SOURCE DATA:
theorem witness_OpenAnswers :
    let f := flit 2 1 0 [5, 7]
    let load : Req := { req 7 (.ldt false none 2) .remote with elems := [(0, 0)], handle := 0x10000000000007, want := [(0, 0, 8)] }
    let s (r : Req) := { handed 1 [5, 7] with reqs := [r] }
    let word (i : Nat) := payloadWord f.payload i
    (awaiting (handed 1 []) f = none ∧ awaiting (s load) f = some load ∧ load.want = [(0, 0, 8)] ∧ load.bad = none ∧
      (∀ x ∈ load.want, x.2 = (8 * (word 4).toNat + (word 5).toNat / 2 ^ 32, 8 * (word 4).toNat + (8 : Word).toNat % 2 ^ 32))) ∧
    (askedBy (handed 4 []) f (word 1) = none ∧
      (let r := req 7 (.amo .add true false 8 1 0 1 0) .remote
       askedBy (s r) f (word 1) = some r) ∧
      (let r := { req 7 (.stt 2) .remote with asks := 1 }
       askedBy (s r) f (word 1) = some r ∧ r.bad = none)) ∧
    (let g := flit 2 6 0 [0, 0, 0, 0, 0, 7]
     askedBy (s (req 7 (.acqv .system 3 1 0) .remote)) g (payloadWord g.payload 5) = some (req 7 (.acqv .system 3 1 0) .remote)) := by
  refine ⟨?_, ?_, ?_⟩ <;> decide +kernel

/-- Port 0 as x, the event with value w at a register's address. -/
def porting (x : Port) (e : Ev) : State := { rich 7 id with ports := [(0, x)], ev := e }

theorem witness_Ports :
    let training (e : Nat) : State := porting { Port.reset with en := true, state := 1 } { Ev.none with n := 10, id := e, w := 80 }
    let diff (s : State) : Word := s.ev.w + BitVec.ofNat 64 (2 * 10) - s.gcyc
    (blockAt 0xFF0004004000 = some (.port 0, 0) ∧ blockAt 0xFF0005004040 = some (.port 73, 0) ∧
      blockAt 0xFF0400006400 = some (.portMap, 0) ∧ blockAt 0xFF0400000000 = none) ∧
    ((portOf (training 1) 0).en = true ∧ (portOf (training 1) 0).state = 1 ∧ diff (training 1) = 0 ∧
      portPeer 0 0 = 1 ∧ portPeer 0 0 ≠ 2 ∧ logOf (training 1) 0 = some 0 ∧ (∀ b ∈ (training 1).lbind, b.2 ≠ 0)) ∧
    ((portOf (porting up Ev.none) 0).state = 2 ∧ (porting up Ev.none).ports = [(0, up)] ∧ logOf (porting up Ev.none) 0 = some 0 ∧
      logOf { porting up Ev.none with lmap := [(0, 143)] } 0 = none ∧ portUp (porting up Ev.none) 0 = true) ∧
    ((training 1).ports = [(0, { Port.reset with en := true, state := 1 })] ∧
      (∀ x ∈ [(0, Port.reset)], x.2.state ≠ 2 ∧ (x.2.state = 1 → x.2.en = false))) ∧
    (readyFor (training 1) (0, 5) (5, 0x33C) = true ∧ readyFor (training 1) (0, 5) (5, 0x200) = false) := by
  refine ⟨?_, ?_, ?_, ?_, ?_⟩ <;> decide +kernel

/-- Registers of the port map and the frame table. -/
theorem witness_PortTables :
    blockAt 0xFF0404000000 = none ∧ blockAt (0xFF0400000000 + 4 * 0x1000000 / 4) = none ∧
    blockAt 0xFF0400006408 = some (.portMap, 8) ∧ 143 < (0x90 : Word).toNat % 256 ∧
    (0x8F : Word).toNat % 256 ≤ 143 ∧ (0x8F : Word).toNat % 256 ≠ physOf (rich 7 id) 1 ∧
    blockAt 0xFF4000000008 = some (.frame, 8) ∧ frameSlot 0 = false ∧ frameSlot 8 = true := by
  refine ⟨?_, ?_, ?_, ?_, ?_, ?_, ?_, ?_, ?_⟩ <;> decide +kernel

/-- Die 0's manager with object 1 to move, mstat as given. -/
def moving (st mobj mdst : Word) (w : Nat) (core : Option Nat) : State :=
  updDie { object 65536 w [] (rich 3 id) with jcore := core, ev := { Ev.none with w := 4196 } } 0 fun y =>
    { y with mstat := st, mobj := mobj, mdst := mdst, msstk := 0x90001, mpstk := 0x91001 }

/-- Whether a move's object is there and f holds of it. -/
def movable (x : Option Obj) (f : Obj → Bool) : Bool :=
  match x with
  | some o => f o
  | none => false

theorem witness_ObjectManager :
    let b : Word := 0x8000000000000000
    let s := moving b 0x10000000 0x200000 there none
    ((dieOf s 0).mstat.getLsbD 63 = true ∧ (dieOf (moving 0 0 0 there none) 0).mstat.getLsbD 63 = false) ∧
    movable (moveObj s 0) (fun o => decide (moveWhy s 0 o = none)) = true ∧ moveObj (moving 0 0x20000000 0 there none) 0 = none ∧
    movable (moveObj (moving b 0x10000000 0 0 none) 0) (fun o => decide (moveWhy (moving b 0x10000000 0 0 none) 0 o = some 2)) = true ∧
    ((dieOf s 0).msfree.toNat < 2 ^ ((dieOf s 0).msstk.toNat % 64) ∧ ¬(2 : Nat) < 2 ^ ((dieOf s 0).msstk.toNat % 64)) ∧
    (s.gcyc.toNat + 4096 ≤ s.ev.w.toNat ∧ (4195 : Word).toNat < s.gcyc.toNat + 4096) ∧
    (s.jcore = none ∧ (moving b 0 0 there (some 5)).jcore = some 5) := by
  refine ⟨?_, ?_, ?_, ?_, ?_, ?_, ?_⟩ <;> decide +kernel

/-- Zone 5 as x. -/
def zoned (x : Zone) (e : Ev) : State := { rich 0 id with zones := [(5, x)], ev := { e with n := 5 } }

theorem witness_Coolant :
    let z (st : Nat) : Zone := { Zone.reset with state := st, alloc := 10, minf := 10 }
    let s (x : Zone) := zoned x { Ev.none with w := 5 }
    let fills (x : Zone) : Bool := decide ((x.state = 0 ∨ (x.state = 5 ∧ x.dstep = 8)) ∧ x.minf ≤ x.alloc ∧ 0 < x.minf)
    (fills (zoneOf (s (z 0)) 5) = true ∧ fills { z 5 with dstep := 8 } = true ∧ fills { z 0 with minf := 11 } = false ∧ fills { z 0 with minf := 0 } = false) ∧
    ((zoneOf (s (z 2)) 5).granted = 0 ∧ crossings (z 3) = [] ∧ crossings { z 3 with flolo := 1 } ≠ []) ∧
    ({ z 4 with dflt := true }.dflt = true ∧ (z 4).dflt = false ∧ (79 : Nat) < 80 ∧ (z 1).stepTick = 0) ∧
    (sluiceZone 0xFF0400010140 = 5 ∧ 16000 < allocOthers (s (z 2)) 5 + 16001 ∧ ¬16000 < allocOthers (s (z 2)) 5 + 16000 ∧
      (9 : Nat) < (z 2).minf ∧ ¬(10 : Nat) < (z 2).minf) ∧
    (parked (s (z 4)) 5 = true ∧ parked (zoned (z 4) Ev.none) 0 = false ∧ zoneOwner 12 = 1) ∧
    ({ z 4 with tst := 4 }.tst.getLsbD 2 = true ∧ (z 4).tst.getLsbD 2 = false ∧ (s (z 4)).ccore.getLsbD 6 = false ∧
      (0x40 : Word).getLsbD 6 = true) ∧
    (let y : Zone := { z 4 with dstep := 3, stepTick := 7 }
     let e := zoned y { Ev.none with slot := 3, id := 7 }
     y.state = 4 ∧ y.dflt = false ∧ e.ev.slot = y.dstep ∧ e.ev.id = y.stepTick ∧ 1 < y.dstep ∧ y.dstep < 7 ∧ e.ev.flag = false) ∧
    (let y : Zone := { z 2 with power := true, volt := 450, vset := 500 }
     y.power = true ∧ y.volt = 450 ∧ 500 ≤ y.vset.toNat) := by
  refine ⟨?_, ?_, ?_, ?_, ?_, ?_, ?_, ?_⟩ <;> decide +kernel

WHAT IS BEING ASKED: In the listing above, find the line containing "((zoneOf (s (z" and the line containing "1).stepTick = 0) ∧", then retype both and every line between them exactly, with nothing else.

YOUR SOLUTION:
    ((zoneOf (s (z 2)) 5).granted = 0 ∧ crossings (z 3) = [] ∧ crossings { z 3 with flolo := 1 } ≠ []) ∧
    ({ z 4 with dflt := true }.dflt = true ∧ (z 4).dflt = false ∧ (79 : Nat) < 80 ∧ (z 1).stepTick = 0) ∧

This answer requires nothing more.